Suppose a typewriter has 50 keys and the word you want to type is "banana". When inputting randomly, the probability of inputting the first letter "b" is 1/50, and the probability of inputting the second letter "a" is 1/50. Because the events are independent, the probability of entering the word "banana" at the beginning is:
(1/50) × (1/50 )× (1/50 )× (1/50 )× (1/50) = Similarly, the probability of continuing to type "banana" is also high.
So, in the given six letters, the probability of not entering "banana" is 1? ( 1/50)6。 Because each paragraph (6 letters) is independent, the probability Xn of not inputting "banana" in n consecutive paragraphs is:
The larger n is, the smaller Xn is. When n is equal to 1 million, Xn is about 0.9999 (the probability of not inputting "banana" is 99.99%); But when n is equal to 1000 billion, Xn is about 0.53 (the probability of not inputting "banana" is 53%); Xn is about 0.00 17 when n = 1000 billion (the probability of not inputting "banana" is 0.17%); When n tends to infinity, Xn tends to zero. In other words, as long as N is made large enough, Xn can be made small enough.
The same argument can also show that at least one of the infinite monkeys can only type a specific article. Here Xn = (1? (1/50)6)n, where Xn represents the probability that the first n monkeys never hit bananas once. When we have10 billion monkeys, this probability decreases to 0. 17%. As the number of monkeys N tends to infinity, the probability Xn of not playing bananas tends to zero.

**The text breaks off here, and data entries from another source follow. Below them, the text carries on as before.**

/-- A hurdle instance (R275 to R277). `die` is 4 but for DIE scope. -/
structure HurdleInst where
  gen : Nat := 0
  arrived : List Nat := []
  childArrived : List Nat := []
  sentUp : Bool := false
  releaseAt : Option Nat := none
  deriving DecidableEq, Repr

/-- A pace in force for a leg kind (R160, R161). -/
structure Pace where
  slowChip : Nat
  pace : Nat
  fromTick : Nat
  hold : Nat
  deriving DecidableEq, Repr

/-- The last LEG_OVERRUN (TK_LAST_OVERRUN, R44). -/
structure LastOverrun where
  leg : Nat := 0
  kind : Nat := 0
  cause : Nat := 0
  remoteChip : Nat := 0
  latenessNs : Nat := 0
  deriving DecidableEq, Repr

/-- TK_ registers (R44) and pending switches (R24, R34, R264). STATE: 0 IDLE, 1 ARMED, 2 RUNNING, 3 HOLDOVER, 4 HALTED. -/
structure Tk where
  state : Nat := 0
  bellwether : Bool := false
  active : Nat := 0
  holdoverTicks : Nat := 0
  tick : Nat := 0
  step : Nat := 0
  epoch : Nat := 0
  slotA : Slot := {}
  slotB : Slot := {}
  periodUs : Nat := 1000
  leadNs : Nat := 5000
  timeSrc : Nat := 0
  parentLi : Nat := 0x7F
  parentChip : Nat := 0
  depth : Nat := 0
  latencyNs : Nat := 0
  alignErr : Nat := 0
  lastOverrun : LastOverrun := {}
  lastStretch : Nat := 0
  tickinOffset : Nat := 0
  tickinTick : Nat := 0
  tickinCount : Nat := 0
  tickinLast : Option Nat := none
  /-- pending timetable switch: effective tick and slot -/
  switch : Option (Nat × Nat) := none
  /-- pending bellwether handover: effective tick and chip -/
  handover : Option (Nat × Nat) := none
  deriving DecidableEq, Repr

/-- The tick unit's running record of the job: boundaries, legs, gates, merged acknowledgements. -/
structure TkRun where
  candidate : Nat := 0
  tickStartAt : Nat := 0
  next : Option NextTick := none
  /-- nominal start of the next tick -/
  nominal : Nat := 0
  legs : List LegOcc := []
  /-- legs of the current tick that have started -/
  legsStarted : List Nat := []
  /-- steps for which APPLY_GO (not abandoned) has arrived, abandoned steps with the tick they began in -/
  goSteps : List Nat := []
  abandoned : List (Nat × Nat) := []
  /-- the step of the APPLY leg that has started and not ended on this module, and the last one recorded ended -/
  applyStep : Option Nat := none
  applyEnded : Option Nat := none
  goWait : Bool := false
  /-- own and children's acknowledgement states; children by chip -/
  ownAck : AckState := {}
  acks : Tab AckState := []
  /-- merged RETURN_DONE and COMMITTED already forwarded or acted on -/
  sentDone : Option (Nat × Nat) := none
  sentCommit : Option Nat := none
  /-- abandon requests already forwarded (tick, step) -/
  skipSent : List (Nat × Nat) := []
  haltSent : Bool := false
  halting : Bool := false
  /-- bellwether: the boundary's MARK is held, the abandoned step is to repeat, lateness of the last four ticks -/
  markHeld : Bool := false
  repeatStep : Bool := false
  lateLog : List (Nat × Nat × Nat) := []
  /-- the tick, kind and chip of the training leg that the last merged LATE_OPEN named (R161) -/
  lateSeen : Option (Nat × Nat × Nat) := none
  /-- kind of the late leg while a MARK is held; own open work at the nominal tick end has been reported (R39) -/
  heldKind : Nat := 0
  overran : Bool := false
  /-- legs of the tick that were abandoned or idle (R41, R355) -/
  spoiled : List Nat := []
  /-- tick and step before the current one, in this run of the job -/
  prev : Option (Nat × Nat) := none
  paces : Tab Pace := []
  deriving DecidableEq, Repr

/-- Digest reports and start of JOB_START (R138, R410). -/
structure StartCheck where
  /-- JOB_START accepted at, its first tick and step, whether a verdict of match came -/
  startedAt : Option Nat := none
  firstTick : Nat := 0
  firstStep : Nat := 0
  reports : Tab (List Byte) := []
  matched : Bool := false
  resume : Bool := false
  deriving DecidableEq, Repr

/-! ## Plan and job -/

/-- A replica region entry (R187). -/
structure RegionEnt where
  kind : Nat
  bytes : Nat
  base0 : Nat
  base1 : Nat
  writers : BitVec 160
  deriving DecidableEq, Repr

/-- A model entry of the serve section (R211). -/
structure Model where
  featBytes : Nat
  maxIndices : Nat
  outCount : Nat
  outFormat : Nat
  entry : Nat
  deriving DecidableEq, Repr

/-- A hurdle entry (R275). -/
structure HurdleEnt where
  scope : Nat
  mask : BitVec 160
  deriving DecidableEq, Repr

/-- The job header (R261). -/
structure JobHeader where
  nanTrap : BitVec 8 := 0
  tickAtomic : Bool := true
  digestInterval : Nat := 1024
  chip : Nat := 0
  poolBase : List Nat := []
  poolSize : Nat := 0
  ringSize : Nat := 0
  ringBase : List Nat := []
  regions : List RegionEnt := []
  rings : List Nat := []
  models : List Model := []
  hurdles : List HurdleEnt := []
  deriving DecidableEq, Repr

/-- A tile entry of the code section (R262), with the container addresses of its images (address, bytes). -/
structure TileEnt where
  code : Option (Nat × Nat)
  data : Option (Nat × Nat)
  entry : Nat
  deriving DecidableEq, Repr

/-- A position of an owner map (R139). -/
structure Pos where
  chip : Nat
  die : Nat
  slotBase : Nat
  deriving DecidableEq, Repr

/-- An owner map (R139). -/
structure OwnerMap where
  stripeLog2 : Nat
  rowSpan : Nat
  pos : List Pos
  deriving DecidableEq, Repr

/-- A dense tensor (R140). -/
structure Tensor where
  num : Nat
  wFormat : Nat
  flock : Nat
  gradFormat : Nat
  shear : Nat
  shearK : Nat
  elements : Nat
  wBase : Nat
  residBase : Nat
  stateBase : Nat
  treeSet : Nat
  partialFormat : Nat
  deriving DecidableEq, Repr

/-- A child entry of a tree set: a leaf chip or a node index. -/
inductive Child where
  | leaf (chip : Nat)
  | node (index : Nat)
  deriving DecidableEq, Repr

/-- A node of a tree set (R439). -/
structure Node where
  chip : Nat
  lg : Nat
  parent : Option Nat
  children : List Child
  deriving DecidableEq, Repr

/-- A tree set: the first node and node count of each shard, and the nodes. -/
structure TreeSet where
  shards : List (Nat × Nat)
  nodes : List Node
  deriving DecidableEq, Repr

/-- A module's place in the MARK tree of one candidate (R439). -/
structure MarkPlace where
  parent : Nat
  altParent : Nat
  depth : Nat
  children : BitVec 96
  deriving DecidableEq, Repr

However, when there is only limited time and limited monkeys, the conclusion is quite different. If we have monkeys with the same number of elementary particles in the Hubble volume, about 10 80, and type 1000 words per second, and continue to type 100 times the life length of the universe (about 10 20 seconds), the probability that monkeys can type a very thin book is close to zero. See below: Probability. The above two situations can be extended to all strings:
Given an infinite string in which each character is randomly generated, any finite string will appear as a substring (in fact, it will appear an infinite number of times). Given a sequence with an infinite number of strings of infinite length, and each character in each string is randomly generated, any finite string will appear at the beginning of some strings (actually, the beginning of an infinite number of strings). For the second theorem, suppose Ek a given string appears at the beginning of the kth string. The probability p of this event is fixed and not zero, and Ek is independent, so:
The probability that the event Ek occurs infinitely many times is 1. The first theorem can be treated in a similar way. Firstly, an infinitely long string is divided so that the length of each segment is the same as the given string, and then Ek is an event with k segments equal to the given string. Excluding punctuation, spaces and case, the probability that the first letter typed by the monkey is the same as that in Hamlet is one in 26, and the probability that the first two letters are the same is one in 676 (that is, 26 times 26). Because the probability explodes exponentially, the probability that the first 20 letters are the same is 26 to the negative 20th power! (The probability that the typed word is -29 power 5.02* 10 is the same as all the texts in Hamlet is reduced beyond people's imagination. The whole hamlet is about 130000 letters. Although there is a one-to-one probability of 3.4× 10 183946 to type all the texts at once, the average number of letters to be entered before typing the texts is 3.4× 10 183946, or including punctuation, 4.4×/kloc-0.
Even if Hubble is full of monkeys who keep typing, the probability of producing a Hamlet is still less than one in 10 183800.